É certo que, com a crise, um número significativo de MEIs e pequenas empresas fechou as portas, embora o Sebrae não divulgue os dados relativos à mortalidade dos negócios de menor porte. O Ministério da Economia também não discrimina o fechamento de empresas por tamanho. Mas, de acordo com dados da  pasta, 682,8 mil empreendimentos de todos os portes encerraram as atividades nos primeiros oito meses do ano. É um número considerável, do qual boa parte deve ser de MEIs, mas é 54% menor do que o total de empresas abertas no País até o fim de agosto.

“O desemprego está levando as pessoas a se tornarem empreendedoras. Não por vocação genuína, mas pela necessidade de sobrevivência”, afirma o presidente do Sebrae Nacional, Carlos Melles, ex-deputado federal pelo DEM. “Boa parte dos trabalhadores com carteira assinada que ficaram desempregados neste ano não voltará a ter emprego e está virando trabalhador independente”, diz o economista José Roberto Afonso, professor do Instituto de Direito Público (IDP) e pesquisador na Universidade de Lisboa. “O empregador não quer mais contratar com carteira assinada e o trabalhador não vai ficar esperando surgir uma vaga”.

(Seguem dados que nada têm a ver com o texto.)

-- ==== Sys2Proof/Machine/Flags.lean ====
section
/-! DEFINITION. The flag bytes and the enumeration codes of the messages (R179, R183, R184, R185). -/

namespace Sys2Proof.Machine

/-! ## Enumeration codes (R185) -/

/-- Run mode codes. -/
def RunMode.code : RunMode → Nat
  | .halt => 0
  | .run => 1
  | .drain => 2

/-- Sync state codes. -/
def Sync.code : Sync → Nat
  | .stopped => 0
  | .seeking => 1
  | .halfSync => 2
  | .fullSync => 3
  | .camLimp => 4

/-- Supply band codes; they also order the bands. -/
def SupplyBand.code : SupplyBand → Nat
  | .critical => 0
  | .low => 1
  | .normal => 2

/-- Clock state codes. -/
def ClockState.code : ClockState → Nat
  | .crystal => 0
  | .backup => 1

/-- Wheel pattern codes. -/
def wheelCode : Wheel → Nat
  | .w60 => 0
  | .w36 => 1

/-- Bank codes. -/
def bankCode : Bank → Nat
  | .bankA => 0
  | .bankB => 1

/-- Bank set codes. -/
def BankSet.code : BankSet → Nat
  | .onlyA => 1
  | .onlyB => 2
  | .both => 3

/-- Pulse kind codes. -/
def PulseKind.code : PulseKind → Nat
  | .pilot => 1
  | .main => 2
  | .post => 3

/-- Cut reason codes. -/
def CutReason.code : CutReason → Nat
  | .fuelcut => 1
  | .supplyCritical => 2
  | .overspeed => 3
  | .controllerDisabled => 4
  | .faultDisabled => 5
  | .stale => 6
  | .testCut => 7
  | .derate => 8

/-- SUPPRESSED reason codes. -/
def SuppressReason.code : SuppressReason → Nat
  | .limp => 1
  | .quiet => 2
  | .limit => 3
  | .late => 4
  | .queueFull => 5
  | .anchorLost => 6

/-- SHED reason codes. -/
def ShedReason.code : ShedReason → Nat
  | .collision => 1
  | .boost => 2
  | .supply => 3

/-- WITHDRAWN reason codes. RESET has no code, since no record carries it: 0 stands for none. -/
def WithdrawReason.code : WithdrawReason → Nat
  | .syncLost => 1
  | .fuelcut => 2
  | .fault => 3
  | .drainForced => 4
  | .overrun => 5
  | .reset => 0

/-- Slot outcome codes. -/
def SlotOutcome.code : SlotOutcome → Nat
  | .fired _ => 1
  | .suppressed _ => 2
  | .shed _ => 3
  | .withdrawn _ => 4

/-- The reason code beside a slot outcome, 0 for FIRED (R183). -/
def SlotOutcome.reasonCode : SlotOutcome → Nat
  | .fired _ => 0
  | .suppressed r => r.code
  | .shed r => r.code
  | .withdrawn r => r.code

/-- Classification codes. -/
def Classification.code : Classification → Nat
  | .ok => 0
  | .slowPeak => 1
  | .noPeak => 2
  | .openCircuit => 3
  | .overcurrent => 4

/-- Coil check result codes. -/
def CoilResult.code : CoilResult → Nat
  | .ok => 0
  | .fast => 1
  | .slow => 2
  | .openCircuit => 3
  | .overcurrent => 4
  | .aborted => 5

/-- Abort cause codes; 0 is none. -/
def abortCode : Option AbortCause → Nat
  | none => 0
  | some .edge => 1
  | some .fuelcut => 2
  | some .resetRun => 3

/-- SYNC_CHANGE cause codes (R181). -/
def SyncCause.code : SyncCause → Nat
  | .firstEdge => 1
  | .gapConfirmed => 2
  | .camPhased => 3
  | .gapError => 4
  | .crankDeadline => 5
  | .camWrongPhase => 6
  | .camMismatch => 7
  | .camDeadline => 8
  | .crankRestored => 9
  | .camStart => 10
  | .stall => 11
  | .definition => 12

/-- CAM_FAULT cause codes (R181). -/
def CamFaultCause.code : CamFaultCause → Nat
  | .missing => 1
  | .wrongPhase => 2
  | .limpMismatch => 3
  | .limpDeadline => 4

/-- Refusal codes (R171). -/
def RefusalCode.code : RefusalCode → Nat
  | .unknownKind => 1
  | .badLength => 2
  | .badValue => 3
  | .wrongMode => 4
  | .pageActive => 5
  | .swapPending => 6
  | .busy => 7
  | .notDefined => 8

/-- Page numbers. -/
def PageIx.code : PageIx → Nat
  | .p0 => 0
  | .p1 => 1

/-! ## Flag bytes -/

/-- A flag as 0 or 1. -/
def bit (x : Bool) : Nat := if x then 1 else 0

/-- The latches byte: bit 0 crank fault latch, bit 1 cam fault latch (R179, R184). -/
def latchFlags (t : Tracker) : Nat := bit t.crankFault + 2 * bit t.camFault

/-- The plan flags of the status report: pending swap bit 0, stale bit 1 (R184). -/
def planFlags (p : PlanStore) : Nat := bit p.swapPending + 2 * bit p.stale

/-- The fault-disabled set, bit c − 1 for cylinder c (R184). -/
def disabledFlags (d : PerCyl Bool) : Nat :=
  bit d.c1 + 2 * bit d.c2 + 4 * bit d.c3 + 8 * bit d.c4 + 16 * bit d.c5 + 32 * bit d.c6

/-- Byte 2 of a slot result: DEFERRED bit 7, TRUNCATED bit 6, BOOST_SHORT bit 5, CUT bit 4 and the
diagnosis in bits 2..0; only DEFERRED for SUPPRESSED; 0 for SHED and WITHDRAWN (R183). -/
def resultFlags (r : SlotResult) : Nat :=
  match r.outcome with
  | .fired f =>
    128 * bit r.deferred + 64 * bit f.truncated + 32 * bit f.boostShort + 16 * bit f.cut + f.diagnosis.code
  | .suppressed _ => 128 * bit r.deferred
  | .shed _ => 0
  | .withdrawn _ => 0

/-! ## Notice kinds and levels (R167, R178) -/

/-- The bit of a notice kind in the enable set; its kind code is 0xC0 plus this. -/
def NoticeBody.index : NoticeBody → Nat
  | .syncChange _ _ _ => 0
  | .planSwapped _ _ => 1
  | .planStale _ _ => 2
  | .cycleDone _ => 3
  | .mark _ _ _ => 4
  | .faultWarn _ _ _ _ => 5
  | .cylDisabled _ _ _ _ => 6
  | .coilResult _ _ _ _ => 7
  | .supplyBand _ _ => 8
  | .clockBackup _ => 9
  | .fuelcutChange _ => 10
  | .stopDone _ _ => 11
  | .testCutDone _ => 12
  | .camFault _ => 13

/-- The level of a notice kind (R167). -/
def NoticeBody.level : NoticeBody → Level
  | .syncChange _ _ _ => .urgent
  | .planSwapped _ _ => .routine
  | .planStale _ _ => .urgent
  | .cycleDone _ => .routine
  | .mark _ _ _ => .routine
  | .faultWarn _ _ _ _ => .routine
  | .cylDisabled _ _ _ _ => .urgent
  | .coilResult _ _ _ _ => .routine
  | .supplyBand _ _ => .urgent
  | .clockBackup _ => .urgent
  | .fuelcutChange _ => .urgent
  | .stopDone _ _ => .urgent
  | .testCutDone _ => .routine
  | .camFault _ => .routine

/-- Whether a notice is ROUTINE. -/
def Notice.isRoutine (n : Notice) : Bool := n.body.level == .routine

/-! ## The classification of a pulse (R129) -/

/-- Whether a recorded peak is slow: 4 × (peak − start) > 3 × boost limit, exactly in ticks. -/
def slowPeak (p : Pulse) : Bool :=
  match p.peak with
  | some t => 4 * elapsed p.start t > 3 * p.boostLimit
  | none => false

/-- The current classification of a pulse, the first class whose condition holds (R129). -/
def classify (p : Pulse) : Classification :=
  if p.ovc then .overcurrent
  else if p.curTest == .absent then .openCircuit
  else if p.noPeak then .noPeak
  else if slowPeak p then .slowPeak
  else .ok

end Sys2Proof.Machine
end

“Não tem coisa melhor do que ser dono do seu tempo e poder fazer em 12 horas duas ou três atividades diferentes”

Carlos Melles, presidente do Sebrae

Apesar de os sindicatos ainda defenderem uma legislação trabalhista mais rígida, um número crescente de trabalhadores parece preferir a liberdade de trabalhar por conta própria e dá de ombros para a CLT (Consolidação da Legislação do Trabalho), criada por Getúlio Vargas em 1943 e ainda em vigor. Uma pesquisa realizada recentemente pelo Ibope com mil entregadores do IFood, Uber, Eats e Rappi mostrou que 70% preferem o modelo de trabalho flexível oferecido pelos aplicativos de entrega e a possibilidade de escolher os horários de trabalho e de poder trabalhar com várias empresas do que ter carteira assinada, para receber benefícios como 13º salário, férias remuneradas e FGTS.

“A reforma trabalhista , a ampliação da terceirização, esses avanços têm contribuído para melhorar a percepção do brasileiro de que, na verdade, não tem coisa melhor do que ser empresário dele mesmo e ser dono do seu tempo, poder fazer em 12 horas duas ou três atividades diferentes”, afirma Melles. “A gente está apostando que o aumento da procura pelo trabalho independente, com liberdade, veio para ficar”.

É como afirmou Tim Draper, veterano investidor do Vale do Silício, em entrevista recente ao repórter Bruno Capelas, do Estadão: “Nunca houve uma época tão boa para ser empreendedor, especialmente num país pobre. Hoje, quase todo mundo tem smartphone e eles servem como janelas para o mundo. Tudo é possível a partir daí.”

Incorporação do home office

Se houve uma mudança que entrou para valer na vida dos profissionais e das empresas durante a pandemia, essa mudança foi o home office. Embora já estivesse no radar e fosse adotado em alguma medida antes da crise, ainda havia muita desconfiança e resistência das empresas – e mesmo entre os trabalhadores – em relação ao sistema.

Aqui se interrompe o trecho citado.